Function as first argument?
Is there a specific reason for making the function f the second argument? It seems a bit unfortunate that this makes it impossible to use the do syntax which one could use if f would be the first argument such as in ForwardDiff or Zygote (as suggested also by the Julia style guide).
gradient(ba, f, args...) just looks cleaner than gradient(f, ba, args...), since it puts the functions with its args. Also, in general these functions should dispatch on the backend, not f, so it's cleaner it be the first argument. There's other precedence for this as well in AD packages (see e.g. ChainRulesCore.rrule_via_ad).
Zygote is able to get away with this since the user never needs to provide a config object. Same with ForwardDiff.
But it would be better to support do syntax. To that point, I wonder if it would make sense to support alternate syntax for the API functions, where the backend is a keyword argument. e.g.

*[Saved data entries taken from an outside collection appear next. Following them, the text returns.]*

theorem State.showBank_kept (s : State) (b : Nat) : Kept s (State.showBank s b) := by
  unfold State.showBank
  split
  with_reducible refine Kept.trans ?_ (State.wrAt_kept _ _ _ _)
  with_reducible refine Kept.trans ?_ (State.wrAt_kept _ _ _ _)
  with_reducible refine Kept.trans ?_ (State.wrAt_kept _ _ _ _)
  with_reducible refine Kept.trans ?_ (State.wrAt_kept _ _ _ _)
  with_reducible refine Kept.trans ?_ (State.wrAt_kept _ _ _ _)
  with_reducible exact Kept.refl _
  with_reducible refine Kept.trans ?_ (State.wrAt_kept _ _ _ _)
  with_reducible refine Kept.trans ?_ (State.wrAt_kept _ _ _ _)
  with_reducible refine Kept.trans ?_ (State.wrAt_kept _ _ _ _)
  with_reducible refine Kept.trans ?_ (State.wrAt_kept _ _ _ _)
  with_reducible refine Kept.trans ?_ (State.wrAt_kept _ _ _ _)
  with_reducible exact Kept.refl _

theorem State.setFlashOp_kept (s : State) (b : Nat) (x : FlashOp) : Kept s (State.setFlashOp s b x) := by
  unfold State.setFlashOp
  with_reducible refine Kept.trans ?_ (State.showBank_kept _ _)
  with_reducible refine Kept.mk_same ?_ rfl rfl rfl rfl rfl
  with_reducible exact Kept.refl _

theorem State.markSector_kept (s : State) (b : Nat) (x : FlashOp) : Kept s (State.markSector s b x) := by
  unfold State.markSector
  with_reducible refine Kept.ite (fun _ => ?_) (fun _ => ?_)
  with_reducible exact Kept.refl _
  with_reducible refine Kept.ite (fun _ => ?_) (fun _ => ?_)
  with_reducible refine Kept.trans ?_ (State.setSector_kept _ _ _ _)
  with_reducible exact Kept.refl _
  with_reducible refine Kept.ite (fun _ => ?_) (fun _ => ?_)
  with_reducible exact Kept.refl _
  with_reducible refine Kept.trans ?_ (State.wrAt_kept _ _ _ _)
  with_reducible refine Kept.trans ?_ (State.setSector_kept _ _ _ _)
  with_reducible exact Kept.refl _

theorem State.unmarkSector_kept (s : State) (b : Nat) (x : FlashOp) : Kept s (State.unmarkSector s b x) := by
  unfold State.unmarkSector
  with_reducible refine Kept.ite (fun _ => ?_) (fun _ => ?_)
  with_reducible exact Kept.refl _
  with_reducible refine Kept.trans ?_ (State.wrAt_kept _ _ _ _)
  with_reducible refine Kept.trans ?_ (State.setSector_kept _ _ _ _)
  with_reducible exact Kept.refl _

theorem State.beginOp_kept (s : State) (b : Nat) (x : FlashOp) : Kept s (State.beginOp s b x) := by
  unfold State.beginOp
  with_reducible refine Kept.trans ?_ (State.markSector_kept _ _ _)
  with_reducible refine Kept.trans ?_ (State.setFlashOp_kept _ _ _)
  with_reducible exact Kept.refl _

theorem State.flashStart_kept (s : State) (b : Nat) (x : FlashOp) : Kept s (State.flashStart s b x) := by
  unfold State.flashStart
  with_reducible refine Kept.ite (fun _ => ?_) (fun _ => ?_)
  with_reducible refine Kept.trans ?_ (State.wrAt_kept _ _ _ _)
  with_reducible refine Kept.trans ?_ (State.wr_kept _ _ _)
  with_reducible refine Kept.trans ?_ (State.setFlashOp_kept _ _ _)
  with_reducible exact Kept.refl _
  with_reducible refine Kept.trans ?_ (State.beginOp_kept _ _ _)
  with_reducible exact Kept.refl _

gradient(f, xs...; backend) = gradient(backend, f, xs...)
Implemented @sethaxen's suggestion in https://github.com/JuliaDiff/AbstractDifferentiation.jl/pull/62
What about a curried form?
gradient(ab::AbstractBackend) = FixBackend(ab, gradient)
(op::FixBackend)(f, xs...) = op.∂(op.backend, f, xs...)
Then one can write
gradient(SomeBackend())(a, b) do x, y
...
end
@phipsgabler what do you see as the pros and cons of the curried form vs the one in https://github.com/JuliaDiff/AbstractDifferentiation.jl/issues/33#issuecomment-1018923309?
Purely subjectively, I like the looks of it better. The backend argument looks like something that should be more privileged than a mere "option hidden in a kwarg", IMHO.
Also (and this would be a question practitioners): isn't fixing the backend and then using the same differential operator repeatedly within a package a common use case?
IMO the curried form would be nice, mainly since as mentioned above it would make it possible to fix a backend in a straightforward way without having to create anonymous functions. Also I like that keyword arguments would be reserved only for backend-specific options (not sure if that's a thing at all currently) and that the two versions of ˋgradientˋ would be more distinct.